Tech Talk: Avoiding Errors With High-Alert Meds

High-alert meds are more likely than other meds to cause patient harm when they’re involved in an error. Some big ones are blood thinners, chemotherapy, insulin, opioids, and paralyzing agents. For example, a dosing error where too much of the blood thinner warfarin is given could result in serious bleeding in a patient. Or giving too much insulin could lead to dangerously low blood sugar. Safety groups expect hospitals to take extra precautions to prevent errors with high-alert meds. Hospitals usually have policies in place to let their staff know what to do. For instance, your pharmacy probably has restrictions on dispensing paralyzing agents (e.g., cisatracurium, rocuronium). These restrictions may require storing these agents separately from other meds and labeling them with stickers to indicate that patients could stop breathing if they aren’t intubated.

Use this tool to talk about high-alert med errors and close calls with your pharmacy colleagues. These discussions will help raise awareness and may prevent future mishaps. Share the information with your medication safety officer or manager/supervisor, to make improvements in your practice setting that could reduce the risk of dangerous errors.


Question

Your Feedback

What’s your practice setting?






Primary work area(s):


Primary duties:


Shift:

Which high-alert meds are you most familiar with?


For example: If you take care of patients on a cardiac floor, you’re likely to dispense heparin boluses and infusions regularly, or to stock these meds in automated dispensing cabinets. It’s also likely that you dispense other blood thinners such as warfarin.



When are you most likely to handle high-alert meds in your practice setting?


For example: If you take care of patients on a cancer unit, you may be most likely to handle chemotherapy, either to prep it or deliver it. Or if you work in a surgical area, you may stock automated dispensing cabinets with IV anesthetic meds (e.g., ketamine, propofol) and opioids (e.g., fentanyl, hydromorphone).


What precautions do you regularly take with the high-alert meds you handle?


For example: If you stock heparin in automated dispensing cabinets, you may get a double check before delivering, to ensure you have the right med and strength. And you may have to place high-alert stickers on each bag or vial, to remind nurses to take precautions.



Have you recently seen an error or near miss happen with a high-alert med?


For example: The wrong concentration of ketamine was pulled to stock an automated dispensing cabinet. Or, IV bags of sterile water were accidentally stocked on a patient care unit.
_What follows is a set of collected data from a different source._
-- ==== Sys2Proof/Machine/Operands.lean ====
section
/-! DEFINITION. The operand forms of the commands: the fields of STEP (30_encoding.md R49, R52), the binary64 operands
of the rotation commands (R52), and the arithmetic on them: `ROUND`, the step count, the direction and `RAD2DEG`
(41_rotation_commands.md R75, R76, R77, R80). All arithmetic is exact, on natural numbers: the value of a finite
operand is a whole number of units of `2^(-1075)`. Powers of two are written as shifts, which Lean evaluates at any
exponent. -/

namespace Sys2Proof.Machine

/-! ## The fields of a STEP operand -/

/-- `count = zext(arg[31:0])` (30_encoding.md R52 (a)). -/
def argCount (arg : BitVec 64) : Count := arg.extractLsb' 0 32

/-- `cw = arg[32]` (30_encoding.md R52 (b)). -/
def argCw (arg : BitVec 64) : Bool := arg.getLsbD 32

/-- The reserved bits `arg[63:33]`, which must be 0 (30_encoding.md R49). -/
def argReserved (arg : BitVec 64) : BitVec 31 := arg.extractLsb' 33 31

/-! ## Binary64 operands (30_encoding.md R52 (c)) -/

/-- The sign `s = arg[63]`. -/
def signBit (a : Angle) : Bool := a.getLsbD 63

/-- The exponent field `e = arg[62:52]`. -/
def expField (a : Angle) : Nat := (a.extractLsb' 52 11).toNat

/-- The fraction field `f = arg[51:0]`. -/
def fracField (a : Angle) : Nat := (a.extractLsb' 0 52).toNat

/-- An operand is finite unless `e = 2047`. -/
def isFinite (a : Angle) : Bool := expField a != 2047

/-- `f` for a zero or subnormal (`e = 0`), `2^52 + f` otherwise. -/
def significand (a : Angle) : Nat := if expField a = 0 then fracField a else 2 ^ 52 + fracField a

/-- The power of two, in units of `2^(-1075)`, that multiplies the significand: 1 for `e = 0`, else `e`. -/
def binaryScale (a : Angle) : Nat := if expField a = 0 then 1 else expField a

/-- One, in units of `2^(-1075)`. -/
def unitScale : Nat := 1 <<< 1075

/-- The magnitude of a finite operand in units of `2^(-1075)`: its exact value is
`(-1)^s x magnitude a / unitScale`. -/
def magnitude (a : Angle) : Nat := significand a <<< binaryScale a

/-! ## Rounding -/

/-- `ROUND` of the rational `num / den`: the nearest integer, the even one at a tie (41_rotation_commands.md R77). -/
def roundHalfEven (num den : Nat) : Nat :=
  if 2 * (num % den) < den then num / den
  else if den < 2 * (num % den) then num / den + 1
  else num / den + (num / den) % 2

/-- The exponent at which `num / den` is rounded to binary64: the one that leaves a significand of 53 bits, and 1, the
exponent of the subnormals, below that. -/
def roundScale (num den : Nat) : Nat := max 1 (Nat.log2 ((num <<< 1075) / den) - 52)

/-- The bits `[62:0]` of the binary64 infinity. -/
def infinityBits : Nat := 2047 <<< 52

/-- The bits `[62:0]` of the binary64 number nearest to the non-negative rational `num / den`, ties to even, with
overflow to infinity (IEEE 754; 93_implementation_defined.md G2). A significand that rounds up to `2^53` carries into
the exponent field. -/
def roundMagnitude (num den : Nat) : Nat :=
  min infinityBits
    (((roundScale num den - 1) <<< 52) + roundHalfEven (num <<< 1075) (den <<< roundScale num den))

/-- A binary64 number from its sign and its bits `[62:0]`. -/
def packAngle (sign : Bool) (bits : Nat) : Angle := BitVec.ofBool sign ++ BitVec.ofNat 63 bits

/-- The binary64 number a decimal operand `(-1)^neg x num / den` of ROTATE or ROTATE_RAD denotes: the nearest, ties to
even (30_encoding.md R55). -/
def nearestAngle (neg : Bool) (num den : Nat) : Angle := packAngle neg (roundMagnitude num den)

/-! ## The rotation operands -/

/-- `steps(a) = ROUND(|a| x SPR / 360)`, computed exactly (41_rotation_commands.md R75). -/
def steps (a : Angle) (spr : Spr) : Nat := roundHalfEven (magnitude a * spr.toNat) (360 <<< 1075)

/-- `dir(a)`: clockwise when `a > 0`; both zeros are counter-clockwise (41_rotation_commands.md R76). -/
def dirOf (a : Angle) : Bool := !signBit a && magnitude a != 0

/-- The step count fits `REM` (41_rotation_commands.md R78 (c)). -/
def fitsCount (n : Nat) : Bool := decide (n < 2 ^ 32)

/-- `PI64`, the binary64 number nearest to pi (41_rotation_commands.md R80). -/
def pi64 : Angle := 0x400921FB54442D18#64

/-- `t = fl(r x 180)` (41_rotation_commands.md R80). -/
def times180 (r : Angle) : Angle := packAngle (signBit r) (roundMagnitude (magnitude r * 180) unitScale)

/-- `fl(t / PI64)` for a finite `t` (41_rotation_commands.md R80). -/
def overPi (t : Angle) : Angle := packAngle (signBit t) (roundMagnitude (magnitude t) (magnitude pi64))

/-- `RAD2DEG(r) = fl(fl(r x 180) / PI64)` (41_rotation_commands.md R80). An infinite `t` stays infinite. -/
def rad2deg (r : Angle) : Angle := if isFinite (times180 r) then overPi (times180 r) else times180 r

/-- The same number with the other sign. -/
def negAngle (a : Angle) : Angle := a ^^^ 0x8000000000000000#64

end Sys2Proof.Machine
end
If you caught an error or near miss that happened with a high-alert med, how did you do it? Were precautions required by policies being followed, or were they skipped?


For example: When delivering ketamine to the automated dispensing cabinet, you scanned the bar code on the vial label, which let you know you had the wrong concentration. Or, a nurse called to tell you that he had bags of sterile water, instead of vials, on his unit.



How could errors have been avoided in the examples you’ve given, or in other scenarios where errors have occurred or almost occurred with high-alert meds?




What additional comments, feedback, or thoughts do you have on this important topic?